• [TASK DIRECTIONS] Print the listing below from its opening line through the line holding "some .validate ∧", both ends included.

EXTRACTED MATERIAL START

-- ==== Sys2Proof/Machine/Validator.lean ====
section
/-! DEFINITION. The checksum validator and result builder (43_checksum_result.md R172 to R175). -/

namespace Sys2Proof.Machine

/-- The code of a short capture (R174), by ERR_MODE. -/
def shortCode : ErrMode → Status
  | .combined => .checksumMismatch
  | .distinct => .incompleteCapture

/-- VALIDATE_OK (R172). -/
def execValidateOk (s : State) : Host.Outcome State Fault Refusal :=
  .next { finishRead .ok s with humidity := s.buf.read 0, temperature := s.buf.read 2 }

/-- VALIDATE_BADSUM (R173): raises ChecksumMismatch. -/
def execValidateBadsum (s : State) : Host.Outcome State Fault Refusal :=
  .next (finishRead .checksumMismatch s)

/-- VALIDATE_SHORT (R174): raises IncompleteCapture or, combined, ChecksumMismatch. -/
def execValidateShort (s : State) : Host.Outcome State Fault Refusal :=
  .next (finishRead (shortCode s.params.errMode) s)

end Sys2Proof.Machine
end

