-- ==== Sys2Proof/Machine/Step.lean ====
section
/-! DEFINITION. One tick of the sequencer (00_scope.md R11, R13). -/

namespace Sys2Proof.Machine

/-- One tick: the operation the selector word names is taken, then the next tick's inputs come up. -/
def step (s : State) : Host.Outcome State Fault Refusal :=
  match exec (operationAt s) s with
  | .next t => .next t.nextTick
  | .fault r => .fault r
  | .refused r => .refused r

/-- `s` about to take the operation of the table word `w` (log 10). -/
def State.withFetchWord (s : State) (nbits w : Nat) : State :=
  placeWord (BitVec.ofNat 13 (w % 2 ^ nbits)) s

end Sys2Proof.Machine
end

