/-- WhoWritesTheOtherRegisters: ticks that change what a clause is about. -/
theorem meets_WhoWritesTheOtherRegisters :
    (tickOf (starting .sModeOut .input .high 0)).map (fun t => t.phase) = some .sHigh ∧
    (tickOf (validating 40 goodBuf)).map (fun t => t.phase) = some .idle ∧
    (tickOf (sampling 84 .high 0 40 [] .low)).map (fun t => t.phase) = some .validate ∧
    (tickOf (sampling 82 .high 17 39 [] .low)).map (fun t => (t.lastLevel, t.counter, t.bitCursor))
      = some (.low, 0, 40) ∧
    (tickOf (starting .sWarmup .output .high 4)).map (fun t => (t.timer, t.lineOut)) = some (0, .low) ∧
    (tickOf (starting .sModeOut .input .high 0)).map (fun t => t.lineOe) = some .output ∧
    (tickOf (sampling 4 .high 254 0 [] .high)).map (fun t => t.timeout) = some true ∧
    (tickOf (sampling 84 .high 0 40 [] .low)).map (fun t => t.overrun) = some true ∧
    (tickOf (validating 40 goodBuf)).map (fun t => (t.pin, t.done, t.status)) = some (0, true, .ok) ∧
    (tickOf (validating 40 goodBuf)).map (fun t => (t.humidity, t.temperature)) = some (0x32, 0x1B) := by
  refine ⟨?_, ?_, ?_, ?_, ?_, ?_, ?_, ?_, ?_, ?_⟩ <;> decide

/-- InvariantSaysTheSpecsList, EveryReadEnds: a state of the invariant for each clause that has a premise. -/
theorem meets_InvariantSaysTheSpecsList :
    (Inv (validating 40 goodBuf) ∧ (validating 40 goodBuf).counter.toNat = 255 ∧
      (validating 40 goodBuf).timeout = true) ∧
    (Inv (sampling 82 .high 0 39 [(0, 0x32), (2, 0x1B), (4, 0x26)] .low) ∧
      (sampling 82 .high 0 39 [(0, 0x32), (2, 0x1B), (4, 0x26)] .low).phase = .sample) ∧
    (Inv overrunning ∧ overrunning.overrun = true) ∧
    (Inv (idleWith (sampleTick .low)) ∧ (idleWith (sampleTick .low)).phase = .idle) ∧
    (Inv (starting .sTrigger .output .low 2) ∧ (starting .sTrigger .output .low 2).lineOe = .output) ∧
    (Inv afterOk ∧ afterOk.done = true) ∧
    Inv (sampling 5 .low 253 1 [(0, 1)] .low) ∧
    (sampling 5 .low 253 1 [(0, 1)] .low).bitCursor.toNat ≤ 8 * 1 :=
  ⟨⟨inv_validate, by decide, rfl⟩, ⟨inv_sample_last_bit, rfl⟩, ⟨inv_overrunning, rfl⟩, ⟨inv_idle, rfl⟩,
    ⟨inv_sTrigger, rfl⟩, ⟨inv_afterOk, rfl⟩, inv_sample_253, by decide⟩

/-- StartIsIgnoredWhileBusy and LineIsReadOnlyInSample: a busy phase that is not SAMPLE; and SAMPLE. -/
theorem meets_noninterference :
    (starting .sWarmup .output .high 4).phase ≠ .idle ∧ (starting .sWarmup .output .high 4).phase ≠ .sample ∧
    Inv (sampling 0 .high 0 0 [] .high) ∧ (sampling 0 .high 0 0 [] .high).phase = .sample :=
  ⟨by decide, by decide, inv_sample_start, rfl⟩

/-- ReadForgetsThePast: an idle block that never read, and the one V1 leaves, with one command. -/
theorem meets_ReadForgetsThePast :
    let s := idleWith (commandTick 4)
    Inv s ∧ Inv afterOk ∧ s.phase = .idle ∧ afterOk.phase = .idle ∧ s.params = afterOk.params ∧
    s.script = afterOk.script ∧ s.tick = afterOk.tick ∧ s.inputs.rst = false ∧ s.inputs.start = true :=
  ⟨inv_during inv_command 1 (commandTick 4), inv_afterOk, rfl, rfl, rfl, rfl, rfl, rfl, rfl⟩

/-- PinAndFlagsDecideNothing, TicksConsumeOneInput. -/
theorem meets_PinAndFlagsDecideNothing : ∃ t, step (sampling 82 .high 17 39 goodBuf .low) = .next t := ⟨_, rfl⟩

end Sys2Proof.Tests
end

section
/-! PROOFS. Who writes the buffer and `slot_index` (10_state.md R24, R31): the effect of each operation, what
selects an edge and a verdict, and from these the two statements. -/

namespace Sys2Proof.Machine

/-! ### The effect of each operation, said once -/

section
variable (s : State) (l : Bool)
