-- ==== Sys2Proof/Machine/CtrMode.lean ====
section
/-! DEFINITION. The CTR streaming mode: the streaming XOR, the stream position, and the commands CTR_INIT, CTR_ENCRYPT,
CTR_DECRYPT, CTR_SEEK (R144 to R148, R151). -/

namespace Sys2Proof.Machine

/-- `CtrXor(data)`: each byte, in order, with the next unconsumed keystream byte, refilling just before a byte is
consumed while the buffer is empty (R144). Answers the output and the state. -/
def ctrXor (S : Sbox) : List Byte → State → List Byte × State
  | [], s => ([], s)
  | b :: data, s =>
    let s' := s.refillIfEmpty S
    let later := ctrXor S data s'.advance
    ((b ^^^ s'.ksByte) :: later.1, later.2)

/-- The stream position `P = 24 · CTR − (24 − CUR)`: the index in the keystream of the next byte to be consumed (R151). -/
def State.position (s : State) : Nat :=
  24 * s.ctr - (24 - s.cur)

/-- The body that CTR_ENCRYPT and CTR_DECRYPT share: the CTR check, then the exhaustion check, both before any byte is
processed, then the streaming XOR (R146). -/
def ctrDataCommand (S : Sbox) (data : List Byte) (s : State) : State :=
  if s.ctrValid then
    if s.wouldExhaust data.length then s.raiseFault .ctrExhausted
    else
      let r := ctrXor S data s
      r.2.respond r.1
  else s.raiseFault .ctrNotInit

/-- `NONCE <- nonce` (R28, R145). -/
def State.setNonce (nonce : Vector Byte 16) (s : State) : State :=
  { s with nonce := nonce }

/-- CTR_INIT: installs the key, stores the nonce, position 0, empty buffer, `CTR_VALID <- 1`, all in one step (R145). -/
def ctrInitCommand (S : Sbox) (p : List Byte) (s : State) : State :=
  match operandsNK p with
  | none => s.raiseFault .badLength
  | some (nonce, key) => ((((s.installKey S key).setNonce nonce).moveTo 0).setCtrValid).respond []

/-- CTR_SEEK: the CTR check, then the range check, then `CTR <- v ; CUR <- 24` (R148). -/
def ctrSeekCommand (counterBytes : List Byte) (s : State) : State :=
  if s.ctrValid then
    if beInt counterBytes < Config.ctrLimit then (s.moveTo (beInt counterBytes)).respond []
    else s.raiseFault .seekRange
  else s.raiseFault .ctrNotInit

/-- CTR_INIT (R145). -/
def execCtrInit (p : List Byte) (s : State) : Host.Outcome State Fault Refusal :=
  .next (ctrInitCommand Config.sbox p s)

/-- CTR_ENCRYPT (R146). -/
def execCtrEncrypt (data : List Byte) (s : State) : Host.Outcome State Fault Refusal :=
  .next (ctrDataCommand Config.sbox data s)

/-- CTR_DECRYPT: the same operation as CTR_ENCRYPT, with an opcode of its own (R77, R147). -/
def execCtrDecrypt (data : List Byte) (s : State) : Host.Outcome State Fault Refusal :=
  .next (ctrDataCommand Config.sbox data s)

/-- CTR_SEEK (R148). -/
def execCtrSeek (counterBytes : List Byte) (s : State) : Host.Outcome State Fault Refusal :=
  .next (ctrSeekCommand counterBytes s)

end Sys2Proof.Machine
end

EXTRACTED MATERIAL END

• [ANSWER SECTION]
-- ==== Sys2Proof/Machine/Validator.lean ====
section
/-! DEFINITION. The checksum validator and result builder (43_checksum_result.md R172 to R175). -/

namespace Sys2Proof.Machine

/-- The code of a short capture (R174), by ERR_MODE. -/
def shortCode : ErrMode → Status
  | .combined => .checksumMismatch
  | .distinct => .incompleteCapture

/-- VALIDATE_OK (R172). -/
def execValidateOk (s : State) : Host.Outcome State Fault Refusal :=
  .next { finishRead .ok s with humidity := s.buf.read 0, temperature := s.buf.read 2 }

/-- VALIDATE_BADSUM (R173): raises ChecksumMismatch. -/
def execValidateBadsum (s : State) : Host.Outcome State Fault Refusal :=
  .next (finishRead .checksumMismatch s)

/-- VALIDATE_SHORT (R174): raises IncompleteCapture or, combined, ChecksumMismatch. -/
def execValidateShort (s : State) : Host.Outcome State Fault Refusal :=
  .next (finishRead (shortCode s.params.errMode) s)

end Sys2Proof.Machine
end

-- ==== Sys2Proof/Machine/Step.lean ====
section
/-! DEFINITION. One tick of the sequencer (00_scope.md R11, R13). -/

namespace Sys2Proof.Machine

/-- One tick: the operation the selector word names is taken, then the next tick's inputs come up. -/
def step (s : State) : Host.Outcome State Fault Refusal :=
  match exec (operationAt s) s with
  | .next t => .next t.nextTick
  | .fault r => .fault r
  | .refused r => .refused r

/-- `s` about to take the operation of the table word `w` (log 10). -/
def State.withFetchWord (s : State) (nbits w : Nat) : State :=
  placeWord (BitVec.ofNat 13 (w % 2 ^ nbits)) s

end Sys2Proof.Machine
end

/-- WhoWritesTheOtherRegisters: ticks that change what a clause is about. -/
theorem meets_WhoWritesTheOtherRegisters :
    (tickOf (starting .sModeOut .input .high 0)).map (fun t => t.phase) = some .sHigh ∧
    (tickOf (validating 40 goodBuf)).map (fun t => t.phase) = some .idle ∧
    (tickOf (sampling 84 .high 0 40 [] .low)).map (fun t => t.phase) = some .validate ∧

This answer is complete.